A Marisol no le sorprendía, ya que los niños de su clase solían ser muy traviesos fuera de clases. Aunque en el aula se comportaban, bastaba con que sonara el timbre para que se desataran como caballos salvajes liberados de sus ataduras.
Ella simplemente sonrió y enderezó los zapatos desordenados del niño, sin darse cuenta de que la puerta de seguridad no estaba bien cerrada, dejando un pequeño hueco abierto.
Antonio dejó las bolsas de la compra sobre la mesa del comedor, frunciendo el ceño al ver al pequeño saltando y brincando en el sofá.
Los cojines estaban todos tirados en el suelo, y en apenas unos minutos, cualquier cosa al alcance del niño había sido afectada, dejando la sala en un caos total, casi a punto de "levantar el techo".
La traviesa naturaleza del niño confirmaba por qué siempre había pensado que sería mejor tener una niña.
Este pensamiento cruzó por su mente en un instante, y la expresión en el rostro de Antonio se volvió rígida.
Notando el cambio en su humor, Marisol preguntó con preocupación, "¿Antonio, qué te pasa?"

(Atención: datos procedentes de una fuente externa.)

-- ==== Sys2Proof/Laws/Step.lean ====
section
/-! SUPPORT. What each part of a step can do, said once: the passage to the next inputs, fetching, running a decoded instruction, interrupt entry, RESET, the PAUSE wait; and which of them a boundary takes. -/

namespace Sys2Proof

open Sys2Proof.Machine

/-! The environment's next inputs -/

@[simp] theorem advance_platform (e : Env) : e.advance.platform = e.platform := by simp only [Env.advance]; split <;> rfl
@[simp] theorem advance_devices (e : Env) : e.advance.devices = e.devices := by simp only [Env.advance]; split <;> rfl
@[simp] theorem advance_ops (e : Env) : e.advance.ops = e.ops := by simp only [Env.advance]; split <;> rfl
@[simp] theorem advance_draws (e : Env) : e.advance.draws = e.draws := by simp only [Env.advance]; split <;> rfl

@[simp] theorem endStep_next (s : State) : endStep (.next s) = .next { s with env := s.env.advance } := rfl

/-- A step that ends in a next state came from a boundary that did, the environment's inputs moved on. -/
theorem endStep_eq_next {r : Result} {t : State} (h : endStep r = .next t) :
    ∃ u, r = .next u ∧ t = { u with env := u.env.advance } := by
  cases r with
  | next u => cases h; exact ⟨u, rfl, rfl⟩
  | fault f => cases h
  | refused f => cases h

/-- What stands behind an address depends on the platform alone. -/
theorem kindAt_congr {e f : Env} (h : e.platform = f.platform) (a : Addr) : e.kindAt a = f.kindAt a := by
  simp only [Env.kindAt, h]

/-! Addresses in a page -/

@[simp] theorem forward_one (a : Addr) : forward a 1 = nextInPage a := rfl

theorem forward_toNat (p : Addr) (n : Nat) : (forward p n).toNat = 8192 * (p.toNat / 8192) + (p.toNat % 8192 + n) % 8192 := by
  rw [forward, inPage_toNat, BitVec.toNat_add, offsetOf_toNat, BitVec.toNat_ofNat]
  omega

@[simp] theorem forward_zero (a : Addr) : forward a 0 = a := by
  apply BitVec.eq_of_toNat_eq
  rw [forward_toNat]
  omega

theorem forward_nextInPage (a : Addr) (n : Nat) : forward (nextInPage a) n = forward a (n + 1) := by
  apply BitVec.eq_of_toNat_eq
  rw [← forward_one]
  simp only [forward_toNat]
  omega

/-! Fetching -/

theorem fetchByte_plain {s : State} (h : plainAt s s.iar) :
    fetchByte s = (s.peek s.iar, { s with iar := nextInPage s.iar }) := by
  simp only [fetchByte, memRead_plain h]

/-- Fetching a byte does a bus read and moves IAR in its page, no more. -/
theorem fetchByte_bus (s : State) : BusOnly { s with iar := nextInPage s.iar } (fetchByte s).2 := by
  have h := memRead_bus s.iar s
  refine ⟨?_, h.2⟩
  simp only [fetchByte]
  conv_lhs => rw [h.1]

/-- What memory holds from an address on depends on memory and the platform alone. -/
theorem holdsAt_congr {s t : State} (hm : t.mem = s.mem) (he : t.env.platform = s.env.platform) :
    ∀ (bs : List Byte) (a : Addr), holdsAt s a bs → holdsAt t a bs := by
  intro bs
  induction bs with
  | nil => intro a _; trivial
  | cons b bs ih =>
    intro a h
    refine ⟨?_, ?_, ih _ h.2.2⟩
    · simpa only [plainAt, kindAt_congr he a] using h.1
    · simpa only [State.peek, hm] using h.2.1

/-- Running from a first byte whose instruction plain memory goes on with: the meaning of that instruction, with IAR past its bytes (30_encoding.md R100). -/
theorem runDecoded_of_decode {i : Instr} {b0 : Byte} {bs : List Byte} (addr : Addr) {s : State}
    (hd : decode (b0 :: bs) = .ok (i, [])) (h : holdsAt s s.iar bs) (hl : bs.length ≤ 2) :
    runDecoded addr b0 s = exec i { s with iar := forward s.iar bs.length } := by
  obtain ⟨n, hn, hle, hi, hr⟩ := decode_cons_eq_ok hd
  have hlen : n = bs.length + 1 := by
    have h1 := (decodeBytes_of_length hn).1
    have h2 := congrArg List.length hr
    simp only [List.length_nil, List.length_drop] at h2
    omega
  subst hlen
  simp only [runDecoded, hn]
  rcases bs with _ | ⟨b1, _ | ⟨b2, _ | ⟨b3, c⟩⟩⟩
  · have hi : decodeBytes b0 0#8 0#8 = .ok i := hi
    simp [fetchWhen, hi]
  · simp only [holdsAt] at h
    have hi : decodeBytes b0 b1 0#8 = .ok i := hi
    simp [fetchWhen, fetchByte_plain h.1, h.2.1, hi]
  · simp only [holdsAt] at h
    simp only [List.getD_cons_zero, List.getD_cons_succ] at hi
    have hp : plainAt { s with iar := nextInPage s.iar } (nextInPage s.iar) := h.2.2.1
    have hq : State.peek { s with iar := nextInPage s.iar } (nextInPage s.iar) = b2 := h.2.2.2.1
    simp [fetchWhen, fetchByte_plain h.1, h.2.1, fetchByte_plain (s := { s with iar := nextInPage s.iar }) hp, hq, hi]
    rw [← forward_nextInPage, forward_one]
  · simp at hl

/-! The interrupt -/

/-- Everything an interrupt entry does to the processor (60_exceptions.md R346, R347). -/
theorem interruptEntry_eq (s : State) : ∃ e : Env,
    interruptEntry s = { s with
      runState := .run, ii := true, intWaiting := false, ir := 0xBB, env := e
      iar := (interruptEntry s).iar, sp := s.sp + 1, ras := rasSet s.ras (s.sp + 1) s.iar } ∧
    e.platform = s.env.platform ∧ e.now = s.env.now ∧ e.later = s.env.later := by
  let s1 : State := { s with runState := .run, ii := true, intWaiting := false, ir := 0xBB }
  have b : BusOnly s1 (zeroRelEA (RelArg.ofByte (acknowledge s1).1) (acknowledge s1).2).2 :=
    (acknowledge_bus s1).trans (zeroRelEA_bus _ _)
  refine ⟨(interruptEntry s).env, ?_, b.platform, b.now, b.later⟩
  simp only [interruptEntry, pushAndBranch]
  rw [b.sp, b.ras, b.iar]
  have h := b.1
  conv_lhs => rw [h]

/-- A push seen as the two fields it writes. -/
theorem pushed_of_fields {s t : State} {a : Addr} (h1 : t.sp = s.sp + 1) (h2 : t.ras = rasSet s.ras (s.sp + 1) a) :
    pushed a s t := by
  obtain ⟨a1, a2, a3⟩ := pushed_pushAndBranch (s.iar, { s with iar := a })
  exact ⟨by rw [h1]; exact a1, by rw [h2, h1]; exact a2, fun i hi => by rw [h2]; rw [h1] at hi; exact a3 i hi⟩

/-- The early read of the return address is a bus read at most (60_exceptions.md R358). -/
theorem discardedFetch_cases (s : State) :
    (s.fetchedAhead = false ∧ discardedFetch s = s) ∨
    (s.fetchedAhead = true ∧ discardedFetch s = { (memRead s.iar s).2 with ir := (memRead s.iar s).1 }) := by
  unfold discardedFetch prefetch
  cases s.fetchedAhead <;> simp

/-- Entering an interrupt in the RUN state does what the entry does, after the early read of the return address. -/
theorem interruptEntry_discarded (s : State) : ∃ e : Env,
    interruptEntry (discardedFetch s) = { s with
      runState := .run, ii := true, intWaiting := false, ir := 0xBB, env := e
      iar := (interruptEntry (discardedFetch s)).iar, sp := s.sp + 1, ras := rasSet s.ras (s.sp + 1) s.iar } ∧
    e.platform = s.env.platform ∧ e.now = s.env.now ∧ e.later = s.env.later := by
  obtain ⟨e, h, hp, hn, hl⟩ := interruptEntry_eq (discardedFetch s)
  rcases discardedFetch_cases s with ⟨_, c⟩ | ⟨_, c⟩
  · rw [c] at h hp hn hl ⊢
    exact ⟨e, h, hp, hn, hl⟩
  · have b := memRead_bus s.iar s
    refine ⟨e, ?_, hp.trans ?_, hn.trans ?_, hl.trans ?_⟩
    · have k : discardedFetch s = { s with ir := (memRead s.iar s).1, env := (memRead s.iar s).2.env } := by
        rw [c]
        conv_lhs => rw [b.1]
      rw [k] at h ⊢
      exact h
    all_goals rw [c]
    · exact b.platform
    · exact b.now
    · exact b.later

/-! A first byte with no mnemonic -/

/-- What follows such a byte where any state may: the processor is open, and outside it only external operations happened (92_eei_decisions.md D1, D2). -/
theorem anyState_outside (s : State) : ∃ f : AnyState,
    (anyState s).mem = (performAll f.ops (countDraw s)).mem ∧ (anyState s).env = (performAll f.ops (countDraw s)).env ∧
    (anyState s).env.platform = s.env.platform ∧ (anyState s).env.now = s.env.now ∧ (anyState s).env.later = s.env.later := by
  obtain ⟨_, h1, h2, h3⟩ := performAll_outside (Config.anyState s.env.draws).ops (countDraw s)
  exact ⟨Config.anyState s.env.draws, rfl, rfl, h1, h2, h3⟩

/-! DMA in a PAUSE wait -/

/-- DMA writes change nothing but memory. -/
theorem dmaWrites_eq (ws : List (Addr × Byte)) (s : State) : dmaWrites ws s = { s with mem := (dmaWrites ws s).mem } := by
  induction ws generalizing s with
  | nil => rfl
  | cons w ws ih =>
    have h : dmaWrite w s = { s with mem := (dmaWrite w s).mem } := by
      unfold dmaWrite
      split <;> rfl
    simp only [dmaWrites]
    rw [ih, h]

/-! Which part of a step a boundary takes (60_exceptions.md R345, R353) -/

theorem step_reset {s : State} (h : s.env.now.reset = true) (h0 : s.env.now.resetAfter = 0) :
    step s = .next { takeReset s with env := (takeReset s).env.advance } := by
  simp only [step, boundary, h, resetStep, h0]
  rfl

/-- RESET in the middle of a step (70_reset_and_hazards.md R380). -/
theorem step_abandoned {s t : State} (h : s.env.now.reset = true) (h0 : s.env.now.resetAfter ≠ 0)
    (ht : undisturbed s = .next t) :
    step s = .next { takeReset (abandonAt s.env.now.resetAfter s t) with
      env := (takeReset (abandonAt s.env.now.resetAfter s t)).env.advance } := by
  obtain ⟨n, hn⟩ := Nat.exists_eq_succ_of_ne_zero h0
  simp only [step, boundary, h, resetStep, hn, ht]
  rfl

/-- What abandoning a step leaves: the first operations of it, and the memory of before or of after. -/
theorem abandonAt_cases (n : Nat) (s t : State) :
    ((newOps s t).length < n ∧ abandonAt n s t = t) ∨
    (n ≤ (newOps s t).length ∧ (abandonAt n s t).mem = s.mem ∧ (abandonAt n s t).runState = t.runState ∧
      (abandonAt n s t).env.ops = ((newOps s t).take n).reverse ++ s.env.ops ∧ pinsKept s (abandonAt n s t)) := by
  unfold abandonAt
  by_cases h : (newOps s t).length < n
  · exact .inl ⟨h, by simp [h]⟩
  · exact .inr (by simp [h, pinsKept]; omega)

theorem step_undisturbed {s : State} (h : s.env.now.reset = false) : step s = endStep (undisturbed s) := by
  simp only [step, boundary, h]
  rfl

theorem step_pause {s : State} (hr : s.runState = .run) (h0 : s.env.now.reset = false) (h1 : s.env.now.pause = true) :
    step s = .next { enterPause s with env := (enterPause s).env.advance } := by
  simp only [step_undisturbed h0, undisturbed, hr, runStep, h1]
  rfl

theorem step_interrupt {s : State} (h0 : s.env.now.reset = false) (hi : interruptAccepted s = true)
    (hr : s.runState = .run) (hp : s.env.now.pause = false) :
    step s = .next { interruptEntry (discardedFetch s) with env := (interruptEntry (discardedFetch s)).env.advance } := by
  simp only [step_undisturbed h0, undisturbed, hr, runStep, hp, hi]
  rfl

theorem step_interrupt_halted {s : State} (h0 : s.env.now.reset = false) (hi : interruptAccepted s = true)
    (hr : s.runState = .waitHalt) :
    step s = .next { interruptEntry s with env := (interruptEntry s).env.advance } := by
  simp only [step_undisturbed h0, undisturbed, hr, haltStep, hi]
  rfl

theorem step_instr {s : State} (hr : s.runState = .run) (hu : unforced s) (hi : interruptAccepted s = false) :
    step s = endStep (runInstr (senseRequest s)) := by
  simp only [step_undisturbed hu.1, undisturbed, hr, runStep, hu.2, hi]
  rfl

theorem step_halted {s : State} (hr : s.runState = .waitHalt) (h0 : s.env.now.reset = false) (hi : interruptAccepted s = false) :
    step s = .next { senseRequest s with env := s.env.advance } := by
  simp only [step_undisturbed h0, undisturbed, hr, haltStep, hi]
  rfl

theorem step_paused {s : State} (hr : s.runState = .waitPause) (h0 : s.env.now.reset = false) (h1 : s.env.now.pause = true) :
    step s = .next { dmaWrites s.env.now.dma s with env := s.env.advance } := by
  simp only [step_undisturbed h0, undisturbed, hr, pauseStep, h1]
  rw [dmaWrites_eq]
  rfl

theorem step_released {s : State} (hr : s.runState = .waitPause) (hu : unforced s) : step s = endStep (leavePause s) := by
  simp only [step_undisturbed hu.1, undisturbed, hr, pauseStep, hu.2]
  rfl

end Sys2Proof
end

"Nada." Antonio intentó sonreír.
"¡Cómo que nada!" Marisol no le creyó.
Al verla frunciendo el ceño y mirándolo fijamente, Antonio suspiró y sus ojos se llenaron de una luz profunda y oscura, volviéndose sombríos como una estrella fugaz que se apaga. Después de un largo silencio, dijo con voz ronca, "Me acordé de nuestro hijo."